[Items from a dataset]

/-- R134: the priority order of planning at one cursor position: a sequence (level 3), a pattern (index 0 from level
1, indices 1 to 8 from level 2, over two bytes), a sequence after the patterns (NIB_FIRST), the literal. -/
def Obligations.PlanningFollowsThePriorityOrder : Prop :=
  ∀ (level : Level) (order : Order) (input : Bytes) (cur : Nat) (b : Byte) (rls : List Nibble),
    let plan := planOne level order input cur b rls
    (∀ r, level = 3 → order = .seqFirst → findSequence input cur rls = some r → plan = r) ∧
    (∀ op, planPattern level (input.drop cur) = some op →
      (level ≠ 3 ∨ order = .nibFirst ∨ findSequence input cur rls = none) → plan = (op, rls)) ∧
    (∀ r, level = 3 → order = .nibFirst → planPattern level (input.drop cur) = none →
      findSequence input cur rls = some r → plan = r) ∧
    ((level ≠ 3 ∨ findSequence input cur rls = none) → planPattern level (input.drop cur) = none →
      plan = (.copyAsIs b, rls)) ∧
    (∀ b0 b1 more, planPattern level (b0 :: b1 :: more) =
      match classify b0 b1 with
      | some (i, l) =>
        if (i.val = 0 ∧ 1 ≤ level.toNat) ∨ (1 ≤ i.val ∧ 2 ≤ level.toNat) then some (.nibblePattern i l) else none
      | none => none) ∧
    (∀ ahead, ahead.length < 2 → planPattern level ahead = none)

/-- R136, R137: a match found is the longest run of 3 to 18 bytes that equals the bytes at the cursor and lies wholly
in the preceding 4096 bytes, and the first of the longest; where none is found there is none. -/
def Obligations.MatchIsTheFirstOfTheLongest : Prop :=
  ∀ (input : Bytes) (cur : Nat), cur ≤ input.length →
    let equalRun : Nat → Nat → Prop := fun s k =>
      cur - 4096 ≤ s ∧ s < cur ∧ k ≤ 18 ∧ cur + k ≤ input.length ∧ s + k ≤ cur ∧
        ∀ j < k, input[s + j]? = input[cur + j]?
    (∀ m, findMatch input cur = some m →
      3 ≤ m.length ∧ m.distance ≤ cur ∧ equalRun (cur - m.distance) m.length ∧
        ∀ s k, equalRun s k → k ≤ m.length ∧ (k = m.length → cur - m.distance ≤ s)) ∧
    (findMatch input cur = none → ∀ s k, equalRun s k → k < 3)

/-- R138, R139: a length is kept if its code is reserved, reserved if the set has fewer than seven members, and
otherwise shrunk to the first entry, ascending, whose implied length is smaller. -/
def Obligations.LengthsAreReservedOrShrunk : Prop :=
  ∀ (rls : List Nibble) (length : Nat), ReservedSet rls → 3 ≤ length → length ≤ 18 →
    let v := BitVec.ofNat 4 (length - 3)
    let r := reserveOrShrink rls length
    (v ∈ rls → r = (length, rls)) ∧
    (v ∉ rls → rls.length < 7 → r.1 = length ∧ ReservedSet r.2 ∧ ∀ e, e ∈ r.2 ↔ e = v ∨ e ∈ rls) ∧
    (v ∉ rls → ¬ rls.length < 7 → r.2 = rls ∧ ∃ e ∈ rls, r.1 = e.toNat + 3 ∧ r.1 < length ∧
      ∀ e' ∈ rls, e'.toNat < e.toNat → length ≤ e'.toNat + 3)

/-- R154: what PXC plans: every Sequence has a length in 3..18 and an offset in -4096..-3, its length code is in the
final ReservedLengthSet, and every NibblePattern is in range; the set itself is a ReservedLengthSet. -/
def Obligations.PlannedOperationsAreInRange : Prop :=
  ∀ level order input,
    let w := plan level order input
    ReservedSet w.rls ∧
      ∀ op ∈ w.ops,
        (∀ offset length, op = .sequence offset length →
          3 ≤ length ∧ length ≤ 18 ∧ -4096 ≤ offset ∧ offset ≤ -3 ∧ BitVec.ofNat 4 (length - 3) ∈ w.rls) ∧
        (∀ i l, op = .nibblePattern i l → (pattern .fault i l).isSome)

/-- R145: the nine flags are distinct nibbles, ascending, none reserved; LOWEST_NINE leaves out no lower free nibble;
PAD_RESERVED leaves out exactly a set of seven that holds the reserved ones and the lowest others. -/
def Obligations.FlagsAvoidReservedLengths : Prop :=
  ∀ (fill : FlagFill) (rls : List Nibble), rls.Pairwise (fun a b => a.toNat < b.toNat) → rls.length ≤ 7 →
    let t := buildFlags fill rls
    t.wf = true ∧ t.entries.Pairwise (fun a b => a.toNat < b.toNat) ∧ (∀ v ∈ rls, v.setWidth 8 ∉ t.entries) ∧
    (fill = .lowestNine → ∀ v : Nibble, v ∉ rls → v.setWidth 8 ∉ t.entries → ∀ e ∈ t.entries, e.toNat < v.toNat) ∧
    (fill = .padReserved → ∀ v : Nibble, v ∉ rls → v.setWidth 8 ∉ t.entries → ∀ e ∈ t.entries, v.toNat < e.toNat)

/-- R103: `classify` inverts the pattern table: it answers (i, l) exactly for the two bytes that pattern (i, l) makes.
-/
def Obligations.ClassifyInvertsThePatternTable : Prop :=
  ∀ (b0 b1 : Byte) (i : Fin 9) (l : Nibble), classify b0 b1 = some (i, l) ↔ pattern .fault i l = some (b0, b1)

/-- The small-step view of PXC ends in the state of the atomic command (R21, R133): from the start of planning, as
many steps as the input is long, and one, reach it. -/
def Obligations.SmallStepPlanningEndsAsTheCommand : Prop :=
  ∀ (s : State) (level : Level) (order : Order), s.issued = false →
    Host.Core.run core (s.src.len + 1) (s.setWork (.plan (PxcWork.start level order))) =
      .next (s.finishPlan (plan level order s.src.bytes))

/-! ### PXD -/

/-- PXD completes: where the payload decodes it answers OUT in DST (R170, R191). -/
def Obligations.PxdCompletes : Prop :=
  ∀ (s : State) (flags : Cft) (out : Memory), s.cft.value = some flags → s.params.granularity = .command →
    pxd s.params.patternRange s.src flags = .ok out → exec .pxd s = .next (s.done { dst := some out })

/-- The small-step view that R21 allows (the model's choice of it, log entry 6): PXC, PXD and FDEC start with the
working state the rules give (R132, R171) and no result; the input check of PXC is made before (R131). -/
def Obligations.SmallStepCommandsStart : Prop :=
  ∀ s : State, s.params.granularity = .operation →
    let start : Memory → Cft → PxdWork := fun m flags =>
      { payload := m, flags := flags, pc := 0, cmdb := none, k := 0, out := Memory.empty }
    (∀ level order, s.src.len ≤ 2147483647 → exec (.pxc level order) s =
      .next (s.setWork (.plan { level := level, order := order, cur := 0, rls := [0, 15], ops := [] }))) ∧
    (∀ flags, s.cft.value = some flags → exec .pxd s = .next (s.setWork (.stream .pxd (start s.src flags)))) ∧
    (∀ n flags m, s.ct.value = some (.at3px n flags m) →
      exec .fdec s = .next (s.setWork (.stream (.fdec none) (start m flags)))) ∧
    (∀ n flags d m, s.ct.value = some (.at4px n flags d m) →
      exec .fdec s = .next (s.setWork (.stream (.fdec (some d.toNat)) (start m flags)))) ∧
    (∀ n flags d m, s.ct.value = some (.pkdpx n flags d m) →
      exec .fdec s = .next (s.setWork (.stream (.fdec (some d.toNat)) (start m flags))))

==

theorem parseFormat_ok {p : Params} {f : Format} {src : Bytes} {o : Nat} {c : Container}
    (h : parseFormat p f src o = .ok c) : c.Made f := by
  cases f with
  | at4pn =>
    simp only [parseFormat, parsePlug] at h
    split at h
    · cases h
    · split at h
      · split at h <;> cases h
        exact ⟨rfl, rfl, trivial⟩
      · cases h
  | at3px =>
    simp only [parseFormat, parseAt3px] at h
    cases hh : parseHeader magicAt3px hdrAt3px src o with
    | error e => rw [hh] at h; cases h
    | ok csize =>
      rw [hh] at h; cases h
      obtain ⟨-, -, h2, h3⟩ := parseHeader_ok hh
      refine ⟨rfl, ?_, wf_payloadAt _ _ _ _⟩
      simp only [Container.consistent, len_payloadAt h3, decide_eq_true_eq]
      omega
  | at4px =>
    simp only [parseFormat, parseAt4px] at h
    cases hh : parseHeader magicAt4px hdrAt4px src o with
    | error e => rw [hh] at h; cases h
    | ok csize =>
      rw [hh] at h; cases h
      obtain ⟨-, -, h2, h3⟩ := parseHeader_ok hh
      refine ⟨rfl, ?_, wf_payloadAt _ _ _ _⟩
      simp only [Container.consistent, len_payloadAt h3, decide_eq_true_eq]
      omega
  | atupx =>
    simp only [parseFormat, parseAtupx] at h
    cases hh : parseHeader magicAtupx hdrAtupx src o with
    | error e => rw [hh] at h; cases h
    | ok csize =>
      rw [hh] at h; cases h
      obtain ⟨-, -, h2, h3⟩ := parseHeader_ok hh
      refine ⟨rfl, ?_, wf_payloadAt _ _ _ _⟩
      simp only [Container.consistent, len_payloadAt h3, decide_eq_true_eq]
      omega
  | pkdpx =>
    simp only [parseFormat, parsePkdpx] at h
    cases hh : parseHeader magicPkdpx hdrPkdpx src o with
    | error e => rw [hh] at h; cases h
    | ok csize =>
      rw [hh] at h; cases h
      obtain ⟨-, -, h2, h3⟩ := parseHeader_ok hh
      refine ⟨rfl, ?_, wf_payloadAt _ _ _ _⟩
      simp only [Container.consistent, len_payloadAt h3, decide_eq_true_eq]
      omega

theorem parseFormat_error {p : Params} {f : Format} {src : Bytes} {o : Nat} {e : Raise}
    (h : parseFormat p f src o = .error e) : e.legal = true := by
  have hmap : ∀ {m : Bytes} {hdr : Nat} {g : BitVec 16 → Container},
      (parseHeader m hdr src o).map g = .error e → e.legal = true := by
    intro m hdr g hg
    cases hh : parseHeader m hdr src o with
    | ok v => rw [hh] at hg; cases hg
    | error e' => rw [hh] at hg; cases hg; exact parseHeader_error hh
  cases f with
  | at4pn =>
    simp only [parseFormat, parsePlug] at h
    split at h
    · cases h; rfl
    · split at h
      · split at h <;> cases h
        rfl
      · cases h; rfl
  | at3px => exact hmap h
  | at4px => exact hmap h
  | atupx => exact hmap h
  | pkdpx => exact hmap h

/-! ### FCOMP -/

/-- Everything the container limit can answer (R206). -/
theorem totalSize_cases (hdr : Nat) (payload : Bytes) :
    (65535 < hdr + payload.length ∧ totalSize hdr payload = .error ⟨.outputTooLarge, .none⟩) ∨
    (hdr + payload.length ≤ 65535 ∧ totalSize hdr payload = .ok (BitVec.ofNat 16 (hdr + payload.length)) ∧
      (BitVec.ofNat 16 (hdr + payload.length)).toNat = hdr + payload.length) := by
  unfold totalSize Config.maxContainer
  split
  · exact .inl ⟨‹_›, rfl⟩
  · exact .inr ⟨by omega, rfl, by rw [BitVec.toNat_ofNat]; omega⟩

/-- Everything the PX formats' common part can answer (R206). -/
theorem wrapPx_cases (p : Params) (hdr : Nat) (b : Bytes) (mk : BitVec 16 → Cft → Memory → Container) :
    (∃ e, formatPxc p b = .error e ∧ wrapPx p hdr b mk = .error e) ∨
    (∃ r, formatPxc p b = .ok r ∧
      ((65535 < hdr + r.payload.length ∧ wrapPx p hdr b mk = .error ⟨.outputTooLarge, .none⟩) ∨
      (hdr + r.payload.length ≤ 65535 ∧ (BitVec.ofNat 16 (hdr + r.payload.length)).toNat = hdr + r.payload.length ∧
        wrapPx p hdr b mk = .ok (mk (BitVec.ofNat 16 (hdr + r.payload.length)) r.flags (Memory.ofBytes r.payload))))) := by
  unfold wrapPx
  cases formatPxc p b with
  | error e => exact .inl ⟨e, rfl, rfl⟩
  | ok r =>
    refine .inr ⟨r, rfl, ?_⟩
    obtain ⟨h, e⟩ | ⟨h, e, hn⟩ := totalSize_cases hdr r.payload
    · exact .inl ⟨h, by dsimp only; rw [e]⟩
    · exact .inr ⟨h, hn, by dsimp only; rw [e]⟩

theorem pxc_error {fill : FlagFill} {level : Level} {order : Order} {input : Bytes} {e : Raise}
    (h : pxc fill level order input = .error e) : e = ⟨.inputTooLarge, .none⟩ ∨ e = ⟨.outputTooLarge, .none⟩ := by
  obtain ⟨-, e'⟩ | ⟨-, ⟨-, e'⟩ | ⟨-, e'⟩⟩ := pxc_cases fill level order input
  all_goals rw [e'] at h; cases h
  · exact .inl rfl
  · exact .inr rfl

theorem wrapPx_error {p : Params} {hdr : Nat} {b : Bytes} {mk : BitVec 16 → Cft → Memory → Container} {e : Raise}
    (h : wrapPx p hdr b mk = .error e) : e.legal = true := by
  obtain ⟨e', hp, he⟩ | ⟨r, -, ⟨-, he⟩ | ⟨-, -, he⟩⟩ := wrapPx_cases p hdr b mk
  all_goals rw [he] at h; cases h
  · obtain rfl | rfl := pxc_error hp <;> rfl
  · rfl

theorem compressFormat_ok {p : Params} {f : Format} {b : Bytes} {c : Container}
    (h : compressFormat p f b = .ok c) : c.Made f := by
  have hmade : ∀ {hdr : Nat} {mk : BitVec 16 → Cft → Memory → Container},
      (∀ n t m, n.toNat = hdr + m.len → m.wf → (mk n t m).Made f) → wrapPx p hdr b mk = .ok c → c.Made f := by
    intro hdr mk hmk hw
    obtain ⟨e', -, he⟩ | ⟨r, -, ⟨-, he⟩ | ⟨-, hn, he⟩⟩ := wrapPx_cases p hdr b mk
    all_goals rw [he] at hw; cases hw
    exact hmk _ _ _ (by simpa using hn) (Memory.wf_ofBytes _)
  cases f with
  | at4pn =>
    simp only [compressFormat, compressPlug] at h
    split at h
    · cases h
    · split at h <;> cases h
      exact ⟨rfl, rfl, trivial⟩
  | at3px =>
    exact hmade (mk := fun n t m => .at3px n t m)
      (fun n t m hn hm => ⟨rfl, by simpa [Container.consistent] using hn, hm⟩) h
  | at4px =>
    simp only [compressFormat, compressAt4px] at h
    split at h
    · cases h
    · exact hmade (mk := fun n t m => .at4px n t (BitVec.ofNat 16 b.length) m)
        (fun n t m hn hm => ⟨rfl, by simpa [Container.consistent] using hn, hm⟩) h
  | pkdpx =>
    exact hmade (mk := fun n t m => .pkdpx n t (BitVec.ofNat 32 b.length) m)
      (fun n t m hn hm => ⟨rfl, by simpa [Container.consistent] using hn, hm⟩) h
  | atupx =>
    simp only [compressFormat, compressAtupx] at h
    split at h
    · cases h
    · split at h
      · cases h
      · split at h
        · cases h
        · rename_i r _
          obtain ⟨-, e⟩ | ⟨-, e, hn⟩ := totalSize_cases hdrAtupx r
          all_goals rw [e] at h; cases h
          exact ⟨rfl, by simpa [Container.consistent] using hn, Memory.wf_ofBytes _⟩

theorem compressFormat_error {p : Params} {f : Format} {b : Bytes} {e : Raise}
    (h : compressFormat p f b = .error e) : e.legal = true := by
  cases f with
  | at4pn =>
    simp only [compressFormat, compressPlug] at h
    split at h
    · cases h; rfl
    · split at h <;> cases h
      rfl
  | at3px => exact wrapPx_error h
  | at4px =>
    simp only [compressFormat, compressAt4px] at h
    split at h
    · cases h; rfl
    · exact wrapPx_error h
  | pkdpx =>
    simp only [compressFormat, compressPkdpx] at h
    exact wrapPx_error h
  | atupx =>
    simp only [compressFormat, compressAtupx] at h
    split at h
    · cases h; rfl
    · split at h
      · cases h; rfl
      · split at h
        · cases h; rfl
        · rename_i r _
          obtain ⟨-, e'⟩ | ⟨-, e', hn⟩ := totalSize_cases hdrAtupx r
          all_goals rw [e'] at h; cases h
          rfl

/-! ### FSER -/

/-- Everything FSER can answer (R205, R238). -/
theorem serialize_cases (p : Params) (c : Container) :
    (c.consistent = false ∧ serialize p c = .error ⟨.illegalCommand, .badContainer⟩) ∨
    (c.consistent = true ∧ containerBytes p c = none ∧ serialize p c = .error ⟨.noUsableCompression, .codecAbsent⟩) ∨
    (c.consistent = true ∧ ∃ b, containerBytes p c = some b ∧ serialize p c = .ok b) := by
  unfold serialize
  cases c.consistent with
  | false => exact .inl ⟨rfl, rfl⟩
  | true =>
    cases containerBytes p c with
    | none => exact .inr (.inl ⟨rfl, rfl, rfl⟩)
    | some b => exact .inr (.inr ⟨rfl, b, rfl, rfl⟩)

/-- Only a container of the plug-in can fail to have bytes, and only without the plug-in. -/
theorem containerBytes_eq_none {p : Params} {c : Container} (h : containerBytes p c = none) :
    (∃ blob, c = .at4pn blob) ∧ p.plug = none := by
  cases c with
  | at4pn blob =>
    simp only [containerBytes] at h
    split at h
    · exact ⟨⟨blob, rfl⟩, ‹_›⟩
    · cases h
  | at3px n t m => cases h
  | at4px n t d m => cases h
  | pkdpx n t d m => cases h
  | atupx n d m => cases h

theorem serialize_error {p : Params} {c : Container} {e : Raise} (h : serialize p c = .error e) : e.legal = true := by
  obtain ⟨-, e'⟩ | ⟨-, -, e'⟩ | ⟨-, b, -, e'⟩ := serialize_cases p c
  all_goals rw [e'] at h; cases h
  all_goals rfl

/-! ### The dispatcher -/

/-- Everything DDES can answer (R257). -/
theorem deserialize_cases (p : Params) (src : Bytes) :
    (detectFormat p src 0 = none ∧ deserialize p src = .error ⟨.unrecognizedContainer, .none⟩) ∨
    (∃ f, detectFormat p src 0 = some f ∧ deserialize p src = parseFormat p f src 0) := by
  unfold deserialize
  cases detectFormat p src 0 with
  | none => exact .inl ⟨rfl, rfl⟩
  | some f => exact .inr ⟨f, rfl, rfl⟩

* Assignment:
In the entries above, find each line with the string "FSER" and copy it.

* Answer section:
/-! ### FSER -/
/-- Everything FSER can answer (R205, R238). -/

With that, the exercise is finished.